But the deaths would keep coming: Sgt. Spencer Akers in December; Sgt. Joshua Youmans, who never got to hold the daughter born during his deployment, in March; Webber in April.
Dreasky, who was not told of the others' deaths, battled to recover at San Antonio's Brooke Army Medical Center.
When President Bush visited there in January, Dreasky moved to salute. Bush lightly touched Dreasky's bandaged right arm and said: "You don't need to salute. I need to salute you."
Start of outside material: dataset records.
-- ==== Sys2Proof/Laws/GoodPackets.lean ====
section
/-! SUPPORT. What Machine/Packets.lean leaves as it found it: from a good state every definition there gives a good state. -/

namespace Sys2Proof.Machine

variable {F : Fuse} {P : List Instr}

theorem ringBell_good {x0 x1 x2 x3 x4 x5} (ha : Good F P x5) : Good F P (ringBell x0 x1 x2 x3 x4 x5) := by
  unfold ringBell
  apply good_ite
  · exact fun y0 => ha
  · intro y1
    split
    · rename_i v2 e3
      exact ha
    · rename_i v4 v5 e6
      split
      · rename_i v7 e8
        exact setDbErrFn_good ha
      · rename_i v9 v10 e11
        split
        · rename_i v12 e13
          exact ha
        · rename_i v14 v15 e16
          exact good_ite (fun y17 => setDbErrQ_good ha) (fun y18 => State.updQueue_good ha)

theorem execSubmissionDoorbell_good {x0 x1 x2 x3} (ha : Good F P x3) : GoodN F P (execSubmissionDoorbell x0 x1 x2 x3) := by
  unfold execSubmissionDoorbell
  exact goodN_next (good_ite (fun y0 => ringBell_good ha) (fun y1 => ha))

theorem execCompletionDoorbell_good {x0 x1 x2 x3} (ha : Good F P x3) : GoodN F P (execCompletionDoorbell x0 x1 x2 x3) := by
  unfold execCompletionDoorbell
  exact goodN_next (good_ite (fun y0 => pumpAll_good (ringBell_good ha)) (fun y1 => ha))

theorem packet_good {x0 x1 x2 x3 x4} (ha : Good F P x4) : Good F P (packet x0 x1 x2 x3 x4) := by
  unfold packet
  exact good_ite (fun y0 => pumpAll_good (pump_good (attempt_good (fun y1 h2 => fetchPacket_good h2) ha))) (fun y3 => ha)

theorem execUnknownOpcode_good {x0 x1 x2 x3} (ha : Good F P x3) : GoodN F P (execUnknownOpcode x0 x1 x2 x3) := by
  unfold execUnknownOpcode
  exact goodN_next (good_ite (fun y0 => pumpAll_good (attempt_good (fun y1 h2 => fetchPacket_good h2) ha)) (fun y3 => ha))

theorem execNop_good {x0 x1 x2 x3} (ha : Good F P x3) : GoodN F P (execNop x0 x1 x2 x3) := by
  unfold execNop
  exact goodN_next (packet_good ha)

theorem execCtxCreate_good {x0 x1 x2 x3} (ha : Good F P x3) : GoodN F P (execCtxCreate x0 x1 x2 x3) := by
  unfold execCtxCreate
  exact goodN_next (packet_good ha)

theorem execCtxDestroy_good {x0 x1 x2 x3} (ha : Good F P x3) : GoodN F P (execCtxDestroy x0 x1 x2 x3) := by
  unfold execCtxDestroy
  exact goodN_next (packet_good ha)

theorem execQueueCreate_good {x0 x1 x2 x3} (ha : Good F P x3) : GoodN F P (execQueueCreate x0 x1 x2 x3) := by
  unfold execQueueCreate
  exact goodN_next (packet_good ha)

theorem execQueueDestroy_good {x0 x1 x2 x3} (ha : Good F P x3) : GoodN F P (execQueueDestroy x0 x1 x2 x3) := by
  unfold execQueueDestroy
  exact goodN_next (packet_good ha)

theorem execQueueResume_good {x0 x1 x2 x3} (ha : Good F P x3) : GoodN F P (execQueueResume x0 x1 x2 x3) := by
  unfold execQueueResume
  exact goodN_next (packet_good ha)

theorem execCaseAssign_good {x0 x1 x2 x3} (ha : Good F P x3) : GoodN F P (execCaseAssign x0 x1 x2 x3) := by
  unfold execCaseAssign
  exact goodN_next (packet_good ha)

theorem execCaseRelease_good {x0 x1 x2 x3} (ha : Good F P x3) : GoodN F P (execCaseRelease x0 x1 x2 x3) := by
  unfold execCaseRelease
  exact goodN_next (packet_good ha)

theorem execCtxMigrate_good {x0 x1 x2 x3} (ha : Good F P x3) : GoodN F P (execCtxMigrate x0 x1 x2 x3) := by
  unfold execCtxMigrate
  exact goodN_next (packet_good ha)

theorem execCtxPriority_good {x0 x1 x2 x3} (ha : Good F P x3) : GoodN F P (execCtxPriority x0 x1 x2 x3) := by
  unfold execCtxPriority
  exact goodN_next (packet_good ha)

theorem execMemAlloc_good {x0 x1 x2 x3} (ha : Good F P x3) : GoodN F P (execMemAlloc x0 x1 x2 x3) := by
  unfold execMemAlloc
  exact goodN_next (packet_good ha)

theorem execMemFree_good {x0 x1 x2 x3} (ha : Good F P x3) : GoodN F P (execMemFree x0 x1 x2 x3) := by
  unfold execMemFree
  exact goodN_next (packet_good ha)

theorem execMemMapHost_good {x0 x1 x2 x3} (ha : Good F P x3) : GoodN F P (execMemMapHost x0 x1 x2 x3) := by
  unfold execMemMapHost
  exact goodN_next (packet_good ha)

theorem execMemFence_good {x0 x1 x2 x3} (ha : Good F P x3) : GoodN F P (execMemFence x0 x1 x2 x3) := by
  unfold execMemFence
  exact goodN_next (packet_good ha)

theorem execMemCopy_good {x0 x1 x2 x3} (ha : Good F P x3) : GoodN F P (execMemCopy x0 x1 x2 x3) := by
  unfold execMemCopy
  exact goodN_next (packet_good ha)

theorem execMemFill_good {x0 x1 x2 x3} (ha : Good F P x3) : GoodN F P (execMemFill x0 x1 x2 x3) := by
  unfold execMemFill
  exact goodN_next (packet_good ha)

theorem execDescCreate_good {x0 x1 x2 x3} (ha : Good F P x3) : GoodN F P (execDescCreate x0 x1 x2 x3) := by
  unfold execDescCreate
  exact goodN_next (packet_good ha)

theorem execDescDestroy_good {x0 x1 x2 x3} (ha : Good F P x3) : GoodN F P (execDescDestroy x0 x1 x2 x3) := by
  unfold execDescDestroy
  exact goodN_next (packet_good ha)

theorem execProgLoad_good {x0 x1 x2 x3} (ha : Good F P x3) : GoodN F P (execProgLoad x0 x1 x2 x3) := by
  unfold execProgLoad
  exact goodN_next (packet_good ha)

theorem execProgRun_good {x0 x1 x2 x3} (ha : Good F P x3) : GoodN F P (execProgRun x0 x1 x2 x3) := by
  unfold execProgRun
  exact goodN_next (packet_good ha)

theorem execProgUnload_good {x0 x1 x2 x3} (ha : Good F P x3) : GoodN F P (execProgUnload x0 x1 x2 x3) := by
  unfold execProgUnload
  exact goodN_next (packet_good ha)

theorem execSkiplogRead_good {x0 x1 x2 x3} (ha : Good F P x3) : GoodN F P (execSkiplogRead x0 x1 x2 x3) := by
  unfold execSkiplogRead
  exact goodN_next (packet_good ha)

theorem execLatchAlloc_good {x0 x1 x2 x3} (ha : Good F P x3) : GoodN F P (execLatchAlloc x0 x1 x2 x3) := by
  unfold execLatchAlloc
  exact goodN_next (packet_good ha)

theorem execLatchFree_good {x0 x1 x2 x3} (ha : Good F P x3) : GoodN F P (execLatchFree x0 x1 x2 x3) := by
  unfold execLatchFree
  exact goodN_next (packet_good ha)

theorem execLatchSignal_good {x0 x1 x2 x3} (ha : Good F P x3) : GoodN F P (execLatchSignal x0 x1 x2 x3) := by
  unfold execLatchSignal
  exact goodN_next (packet_good ha)

theorem execLatchWait_good {x0 x1 x2 x3} (ha : Good F P x3) : GoodN F P (execLatchWait x0 x1 x2 x3) := by
  unfold execLatchWait
  exact goodN_next (packet_good ha)

theorem execLatchPoison_good {x0 x1 x2 x3} (ha : Good F P x3) : GoodN F P (execLatchPoison x0 x1 x2 x3) := by
  unfold execLatchPoison
  exact goodN_next (packet_good ha)

theorem execLatchRead_good {x0 x1 x2 x3} (ha : Good F P x3) : GoodN F P (execLatchRead x0 x1 x2 x3) := by
  unfold execLatchRead
  exact goodN_next (packet_good ha)

theorem execSeqOpen_good {x0 x1 x2 x3} (ha : Good F P x3) : GoodN F P (execSeqOpen x0 x1 x2 x3) := by
  unfold execSeqOpen
  exact goodN_next (packet_good ha)

theorem execSeqCommit_good {x0 x1 x2 x3} (ha : Good F P x3) : GoodN F P (execSeqCommit x0 x1 x2 x3) := by
  unfold execSeqCommit
  exact goodN_next (packet_good ha)

theorem execSeqDrop_good {x0 x1 x2 x3} (ha : Good F P x3) : GoodN F P (execSeqDrop x0 x1 x2 x3) := by
  unfold execSeqDrop
  exact goodN_next (packet_good ha)

theorem execSeqClose_good {x0 x1 x2 x3} (ha : Good F P x3) : GoodN F P (execSeqClose x0 x1 x2 x3) := by
  unfold execSeqClose
  exact goodN_next (packet_good ha)

theorem execReqSubmit_good {x0 x1 x2 x3} (ha : Good F P x3) : GoodN F P (execReqSubmit x0 x1 x2 x3) := by
  unfold execReqSubmit
  exact goodN_next (packet_good ha)

theorem execReqCancel_good {x0 x1 x2 x3} (ha : Good F P x3) : GoodN F P (execReqCancel x0 x1 x2 x3) := by
  unfold execReqCancel
  exact goodN_next (packet_good ha)

theorem execReqPark_good {x0 x1 x2 x3} (ha : Good F P x3) : GoodN F P (execReqPark x0 x1 x2 x3) := by
  unfold execReqPark
  exact goodN_next (packet_good ha)

theorem execReqResume_good {x0 x1 x2 x3} (ha : Good F P x3) : GoodN F P (execReqResume x0 x1 x2 x3) := by
  unfold execReqResume
  exact goodN_next (packet_good ha)

theorem execScrubRange_good {x0 x1 x2 x3} (ha : Good F P x3) : GoodN F P (execScrubRange x0 x1 x2 x3) := by
  unfold execScrubRange
  exact goodN_next (packet_good ha)

theorem execSelftest_good {x0 x1 x2 x3} (ha : Good F P x3) : GoodN F P (execSelftest x0 x1 x2 x3) := by
  unfold execSelftest
  exact goodN_next (packet_good ha)

theorem execEccTest_good {x0 x1 x2 x3} (ha : Good F P x3) : GoodN F P (execEccTest x0 x1 x2 x3) := by
  unfold execEccTest
  exact goodN_next (packet_good ha)

theorem execLinkCalib_good {x0 x1 x2 x3} (ha : Good F P x3) : GoodN F P (execLinkCalib x0 x1 x2 x3) := by
  unfold execLinkCalib
  exact goodN_next (packet_good ha)

theorem execFabJoin_good {x0 x1 x2 x3} (ha : Good F P x3) : GoodN F P (execFabJoin x0 x1 x2 x3) := by
  unfold execFabJoin
  exact goodN_next (packet_good ha)

theorem execFabLeave_good {x0 x1 x2 x3} (ha : Good F P x3) : GoodN F P (execFabLeave x0 x1 x2 x3) := by
  unfold execFabLeave
  exact goodN_next (packet_good ha)

theorem execFabStatus_good {x0 x1 x2 x3} (ha : Good F P x3) : GoodN F P (execFabStatus x0 x1 x2 x3) := by
  unfold execFabStatus
  exact goodN_next (packet_good ha)

theorem execPwrSetLimit_good {x0 x1 x2 x3} (ha : Good F P x3) : GoodN F P (execPwrSetLimit x0 x1 x2 x3) := by
  unfold execPwrSetLimit
  exact goodN_next (packet_good ha)

theorem execPwrRead_good {x0 x1 x2 x3} (ha : Good F P x3) : GoodN F P (execPwrRead x0 x1 x2 x3) := by
  unfold execPwrRead
  exact goodN_next (packet_good ha)

theorem execCompletionRecordPost_good {x0 x1} (ha : Good F P x1) : GoodN F P (execCompletionRecordPost x0 x1) := by
  unfold execCompletionRecordPost
  exact goodN_next (pumpAll_good (attempt_good (fun y0 h1 => postOldest_good h1) (scrubOldest_good ha)))

theorem execHeaderLatchSignal_good {x0 x1 x2} (ha : Good F P x2) : GoodN F P (execHeaderLatchSignal x0 x1 x2) := by
  unfold execHeaderLatchSignal
  exact goodN_next (pumpAll_good (headerSignal_good ha))

theorem execLatchWaitEval_good {x0 x1} (ha : Good F P x1) : GoodN F P (execLatchWaitEval x0 x1) := by
  unfold execLatchWaitEval
  exact goodN_next (pumpAll_good (evalWaits_good ha))

theorem execEngineCommandCompletion_good {x0 x1 x2} (ha : Good F P x2) : GoodN F P (execEngineCommandCompletion x0 x1 x2) := by
  unfold execEngineCommandCompletion
  exact goodN_next (serveIdle_good (pumpAll_good (engineComplete_good ha)))

theorem execPageFreeDeferred_good {x0 x1} (ha : Good F P x1) : GoodN F P (execPageFreeDeferred x0 x1) := by
  unfold execPageFreeDeferred
  apply goodN_next
  split
  · rename_i v0 v1 e2
    split
    · rename_i v3 v4 e5
      exact good_ite (fun y6 => ha) (fun y7 => pumpAll_good (freePage_good ha))
    · rename_i v8 e9
      exact ha
  · rename_i v10 e11
    exact ha

end Sys2Proof.Machine
end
Finally, on July 10, the IED of months before claimed its final victim.
The day before he deployed, Easter Sunday, the boy who once got in trouble for wearing camouflage to elementary school, asked his mother to promise him something.
"Mom, this is war. Anything can happen," Cheryl Dreasky recalls him saying. "If something happens to me, you don't rest until I'm buried in Arlington."
After the funeral, when the bugle's echo had faded and the brass shell casings from the rifle salute were collected, Mandy Dreasky gathered her husband's comrades around her.
"You all need to continue to be soldiers," she said. "Because that's what Duane would have wanted. And that's what he would have done."
But some of Dreasky's comrades wonder if Iraqis truly appreciate the sacrifices being made on their behalf.
"These people, you just see the apathy in them and you're like, `Why am I here?' You know?" says Staff Sgt. Jeremy Plaxton, who served with Dreasky. "If they don't want it, I can't make them accept freedom and fight for it.
"Personally," he says, "I wouldn't give up one Dreasky for the entire country of Iraq."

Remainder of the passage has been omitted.